Harm Reduction Policies and the Shaping of Canada’s Opioid Crisis
Bibliographic record
Abstract
The growing harms of the opioid crisis in Canada has encouraged proponents of harm reduction to implement safe injection sites. However, harm reduction policies continue to vary throughout the nation, resulting in restricted or no access to these facilities in several provinces and territories (Pelley, 2019). Safe injection sites have been recognized as a valuable harm reduction strategy that successfully reduces the harms associated with illicit drug use of both the individual drug user, as well as the local community (Kral & Davidson, 2017; Jackson, 2020; Mrazovac, et al., 2020; Lovisotto & Baker, 2021). These sites effectively reduce and prevent needle sharing, overdose-related deaths, street injection, disorderly conduct on the streets, hospital/emergency services, and encounters with law enforcement (Mrazovac, et al., 2020). While the existing literature widely argues for the increased implementation of these facilities, safe injection sites continue to be controversial out of concern that there will be an increased societal and economic cost (Kerr, et al., 2017; Serkissian, 2018; Giarratano, 2019). This research analyzed the data from Statistics Canada’s September 2021 report on “Opioid and Stimulant-Related Harms in Canada”, to assess if there was any correlation between provinces and territories that had restricted or no access to safe injection sites and higher rates of opioid related harms and deaths (Special Advisory Committee on the Epidemic of Opioid Overdoses, 2021).
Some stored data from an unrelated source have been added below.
/-- When a response timer expires, the request is removed and M_TIMEOUT reported with its master ID and address. A
forwarded request is answered ERROR, a read with zeros; a status or producer word write has no other effect. The read
of a load in progress ends that load with FETCH_ERROR, the bank EMPTY, the index that of the failed read; a read of a
load already ended has no other effect. The slot write in progress has failed: its record is dropped and counted, the
producer index stands, a held consumer update is applied and RING_IRQ follows; a slot write given up has no other
effect (R12, R140, R141, R173, R176, R178). What is left of the timer passes for every timer and a DEAD interval (log
entry 3). -/
def Obligations.ExpiredTimerRetiresTheRequest : Prop :=
  ∀ (s : State) (before after : List TableEntry) (e : TableEntry),
    s.block.memory.table = before ++ e :: after → (s.block.memory.table.map (·.tag)).Nodup →
    let aged := fun (x : TableEntry) => { x with timer := x.timer - e.timer }
    let retired : Block := { s.block with
      memory := { s.block.memory with table := before.map aged ++ after.map aged }
      line := { s.block.line with driver :=
        match s.block.line.driver with
        | .dead line left pending => .dead line (left - e.timer) pending
        | d => d } }
    let reported := retired.report ⟨.mTimeout, .degraded, e.master, e.addr, 0⟩
    let result := exec (.responseTimerExpiry e.tag) s
    (∀ i stamp, e.owner = .upstream i stamp →
      result = .next (s.withBlock (reported.setPort i
        ((s.block.port i).answer stamp .error
          (if e.direction = .read then List.replicate (beatCount e.beats) 0 else [])))))
    ∧ (e.owner = .producerWord ∨ e.owner = .statusWriter → result = .next (s.withBlock reported))
    ∧ (∀ n, e.owner = .loader n →
      (∀ i l read, s.block.store.bank i = .loading l → (s.block.store.bank i.other).load? = none →
        l.outstanding = some read → read.stamp = n →
        result = .next (s.withBlock (reported.loadEnded i .fetchError (l.failIndex read.offset))))
      ∧ ((∀ i l read, s.block.store.bank i = .loading l → l.outstanding = some read → read.stamp ≠ n) →
        result = .next (s.withBlock reported)))
    ∧ (∀ n, e.owner = .slotWrite n →
      (∀ ring, s.block.writer.slotWrite = some n → s.block.writer.ring = some ring →
        result = .next (s.withBlock (({ reported with writer := { reported.writer with
          queue := reported.writer.queue.tail
          drops := min 4294967295 (reported.writer.drops + 1) } } : Block).slotWriteEnded ring)))
      ∧ (s.block.writer.slotWrite ≠ some n → result = .next (s.withBlock reported)))

/-- OKAY to the slot write in progress: the record leaves the output queue, the producer index goes up by 1, and its
word is written: the new value replaces that of a producer word write pending in the internal master's queue, or of
one that waits for room there; otherwise it is handed over, or waits for room (log entry 29). Then the slot write has
ended: a held consumer update is applied against the new producer index, and RING_IRQ follows. ERROR: M_OWN_ERROR is
reported (log entry 18), the record is dropped and counted, the producer index stands, and the slot write has ended
in the same way. The response to a slot write given up changes nothing but the table, and an ERROR is still reported
(R141, R173, R175, R176, R178, R179). -/
def Obligations.SlotWriteEndsAsItsResponse : Prop :=
  ∀ (s : State) (data : List Beat) (before after : List TableEntry) (e : TableEntry) (n : Nat),
    s.block.memory.table = before ++ e :: after → (s.block.memory.table.map (·.tag)).Nodup →
    e.owner = .slotWrite n →
    let removed : Block := { s.block with memory := { s.block.memory with table := before ++ after } }
    let reported := removed.report ⟨.mOwnError, .degraded, e.master, e.addr, 0⟩
    (∀ ring, s.block.writer.slotWrite = some n → s.block.writer.ring = some ring →
      let value := s.block.writer.producer + 1
      let isWord := fun (w : Waiter) => match w with
        | .producerWord _ => true
        | _ => false
      let queue := s.block.master.queue.map fun q =>
        if q.work.isProducerWord then { q with work := .producerWord value } else q
      let waiters := s.block.master.waiters.map fun w => if isWord w then .producerWord value else w
      let master : InternalMaster × Nat :=
        if s.block.master.queue.any (·.work.isProducerWord) then ({ s.block.master with queue := queue }, s.block.stamp)
        else if s.block.master.waiters.any isWord then ({ s.block.master with waiters := waiters }, s.block.stamp)
        else if s.block.master.queue.length < 8 ∧ s.block.master.waiters = [] then
          (⟨s.block.master.queue ++ [⟨s.block.stamp, .producerWord value⟩], []⟩, s.block.stamp + 1)
        else ({ s.block.master with waiters := s.block.master.waiters ++ [.producerWord value] }, s.block.stamp)
      exec (.memoryResponse e.tag .okay data) s = .next (s.withBlock (({ removed with
        master := master.1
        stamp := master.2
        writer := { s.block.writer with
          queue := s.block.writer.queue.tail
          producer := value } } : Block).slotWriteEnded ring))
      ∧ exec (.memoryResponse e.tag .error data) s = .next (s.withBlock (({ reported with
        writer := { reported.writer with
          queue := reported.writer.queue.tail
          drops := min 4294967295 (reported.writer.drops + 1) } } : Block).slotWriteEnded ring)))
    ∧ (s.block.writer.slotWrite ≠ some n →
      exec (.memoryResponse e.tag .okay data) s = .next (s.withBlock removed)
      ∧ exec (.memoryResponse e.tag .error data) s = .next (s.withBlock reported))

/-- ERROR to the fetch read of the load in progress, in whichever bank it is: M_OWN_ERROR is reported (log entry 18),
and the load ends with FETCH_ERROR, its index 0 for the header, otherwise the table index of the item that holds the
read's first byte (log entry 40); the bank is EMPTY. OKAY takes the data to validation: while more is needed the bank
keeps what has passed; a failed check ends the load with its outcome and index, the bank EMPTY; the last joint
passed, the bank is READY and the record LOADED when the frame window meets neither the mailbox window nor the ring,
and otherwise the load ends with WINDOW_OVERLAP. A response to a read of a load already ended, whether or not another
load is in progress, changes nothing but the table, and an ERROR is still reported (R12, R13, R17, R141). -/
def Obligations.FetchReadEndsAsItsResponse : Prop :=
  ∀ (s : State) (data : List Beat) (before after : List TableEntry) (e : TableEntry) (n : Nat),
    s.block.memory.table = before ++ e :: after → (s.block.memory.table.map (·.tag)).Nodup → e.owner = .loader n →
    let removed : Block := { s.block with memory := { s.block.memory with table := before ++ after } }
    let reported := removed.report ⟨.mOwnError, .degraded, e.master, e.addr, 0⟩
    ((∀ i l read, s.block.store.bank i = .loading l → l.outstanding = some read → read.stamp ≠ n) →
      exec (.memoryResponse e.tag .okay data) s = .next (s.withBlock removed)
      ∧ exec (.memoryResponse e.tag .error data) s = .next (s.withBlock reported))
    ∧ ∀ (i : BankId) (l : Load) (read : FetchRead),
      s.block.store.bank i = .loading l → (s.block.store.bank i.other).load? = none →
      l.outstanding = some read → read.stamp = n →
      exec (.memoryResponse e.tag .error data) s =
        .next (s.withBlock (reported.loadEnded i .fetchError (l.failIndex read.offset)))
      ∧ l.failIndex read.offset = (match l.header with
        | none => 0
        | some h =>
          if read.offset < 64 then 0
          else if read.offset < 64 + 16 * h.recipeCount then (read.offset - 64) / 16
          else (read.offset - 64 - 16 * h.recipeCount) / 24)
      ∧ (e.direction = .read → data.length = beatCount e.beats →
        let validated :=
          ({ l with received := l.received ++ data.flatMap beatBytes, outstanding := none } : Load).validate
        let result := exec (.memoryResponse e.tag .okay data) s
        (∀ more, validated = .more more → result = .next (s.withBlock { removed with
          store := s.block.store.setBank i (.loading more) }))
        ∧ (∀ outcome index, validated = .failed outcome index →
          result = .next (s.withBlock (removed.loadEnded i outcome index)))
        ∧ ∀ p, validated = .passed p →
          let meets := p.header.window.overlaps s.block.decoder.window = true
            ∨ ∃ ring, s.block.writer.ring = some ring ∧ p.header.window.overlaps ring.range = true
          (¬ meets → result = .next (s.withBlock { removed.askRewrite with
            store := { s.block.store.setBank i (.ready p) with
              record := ⟨s.block.store.record.target, some .loaded, 0⟩ } }))
          ∧ (meets → result = .next (s.withBlock (removed.loadEnded i .windowOverlap 0))))
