/-! ### `Block.offerNotice` -/

@[simp] theorem Block.offerNotice_capture (r : NoticeResult) : (b.offerNotice r).capture = b.capture :=
  rfl
@[simp] theorem Block.offerNotice_system (r : NoticeResult) : (b.offerNotice r).system = b.system :=
  rfl
@[simp] theorem Block.offerNotice_memory (r : NoticeResult) : (b.offerNotice r).memory = b.memory :=
  rfl
@[simp] theorem Block.offerNotice_master (r : NoticeResult) : (b.offerNotice r).master = b.master :=
  rfl
@[simp] theorem Block.offerNotice_decoder (r : NoticeResult) : (b.offerNotice r).decoder = b.decoder :=
  rfl
@[simp] theorem Block.offerNotice_store (r : NoticeResult) : (b.offerNotice r).store = b.store :=
  rfl
@[simp] theorem Block.offerNotice_tracker (r : NoticeResult) : (b.offerNotice r).tracker = b.tracker :=
  rfl
@[simp] theorem Block.offerNotice_joints (r : NoticeResult) : (b.offerNotice r).joints = b.joints :=
  rfl
@[simp] theorem Block.offerNotice_tally (r : NoticeResult) : (b.offerNotice r).tally = b.tally :=
  rfl
@[simp] theorem Block.offerNotice_line (r : NoticeResult) : (b.offerNotice r).line = b.line := rfl
@[simp] theorem Block.offerNotice_logs (r : NoticeResult) : (b.offerNotice r).logs = b.logs := rfl
@[simp] theorem Block.offerNotice_blockSequence (r : NoticeResult) : (b.offerNotice r).blockSequence = b.blockSequence :=
  rfl
@[simp] theorem Block.offerNotice_stamp (r : NoticeResult) : (b.offerNotice r).stamp = b.stamp :=
  rfl

/-! ### `Block.setPort` -/

@[simp] theorem Block.setPort_capture (p : Port) : (b.setPort .capture p).capture = p := rfl
@[simp] theorem Block.setPort_system (p : Port) : (b.setPort .system p).system = p := rfl
@[simp] theorem Block.setPort_capture_system (p : Port) : (b.setPort .capture p).system = b.system := rfl
@[simp] theorem Block.setPort_system_capture (p : Port) : (b.setPort .system p).capture = b.capture := rfl
@[simp] theorem Block.port_capture : b.port .capture = b.capture := rfl
@[simp] theorem Block.port_system : b.port .system = b.system := rfl
@[simp] theorem Block.port_setPort (i : PortId) (p : Port) : (b.setPort i p).port i = p := by cases i <;> rfl
@[simp] theorem Block.setPort_port (i : PortId) : b.setPort i (b.port i) = b := by cases i <;> rfl
@[simp] theorem Block.setPort_setPort (i : PortId) (p q : Port) : (b.setPort i p).setPort i q = b.setPort i q := by
  cases i <;> rfl
@[simp] theorem Block.setPort_memory (i : PortId) (p : Port) : (b.setPort i p).memory = b.memory := by cases i <;> rfl
@[simp] theorem Block.setPort_master (i : PortId) (p : Port) : (b.setPort i p).master = b.master := by cases i <;> rfl
@[simp] theorem Block.setPort_decoder (i : PortId) (p : Port) : (b.setPort i p).decoder = b.decoder := by cases i <;> rfl
@[simp] theorem Block.setPort_store (i : PortId) (p : Port) : (b.setPort i p).store = b.store := by cases i <;> rfl
@[simp] theorem Block.setPort_tracker (i : PortId) (p : Port) : (b.setPort i p).tracker = b.tracker := by cases i <;> rfl
@[simp] theorem Block.setPort_joints (i : PortId) (p : Port) : (b.setPort i p).joints = b.joints := by cases i <;> rfl
@[simp] theorem Block.setPort_tally (i : PortId) (p : Port) : (b.setPort i p).tally = b.tally := by cases i <;> rfl
@[simp] theorem Block.setPort_line (i : PortId) (p : Port) : (b.setPort i p).line = b.line := by cases i <;> rfl
@[simp] theorem Block.setPort_writer (i : PortId) (p : Port) : (b.setPort i p).writer = b.writer := by cases i <;> rfl
@[simp] theorem Block.setPort_logs (i : PortId) (p : Port) : (b.setPort i p).logs = b.logs := by cases i <;> rfl
@[simp] theorem Block.setPort_blockSequence (i : PortId) (p : Port) : (b.setPort i p).blockSequence = b.blockSequence := by cases i <;> rfl
@[simp] theorem Block.setPort_stamp (i : PortId) (p : Port) : (b.setPort i p).stamp = b.stamp := by cases i <;> rfl

/-! ### The machine -/

@[simp] theorem State.onBlock_eq (s : State) (f : Block → Block) :
    s.onBlock f = .next { s with block := f s.block } := rfl
@[simp] theorem State.tick_pending (s : State) : s.tick.pending = s.pending := rfl
@[simp] theorem State.tick_block (s : State) : s.tick.block = s.block.elapse 1 := rfl

end Sys2Proof.Machine
end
Contrary to what has been found in the existing literature, this decreased access resulted in lower rates of opioid related harms and deaths. However, this research was capable of demonstrating the structural problems that lead to substance use disorder and ultimately demonstrated that the opioid crisis is still a serious problem that every region in the nation is still facing (Belzak & Halverson, 2018; Hatt, 2022).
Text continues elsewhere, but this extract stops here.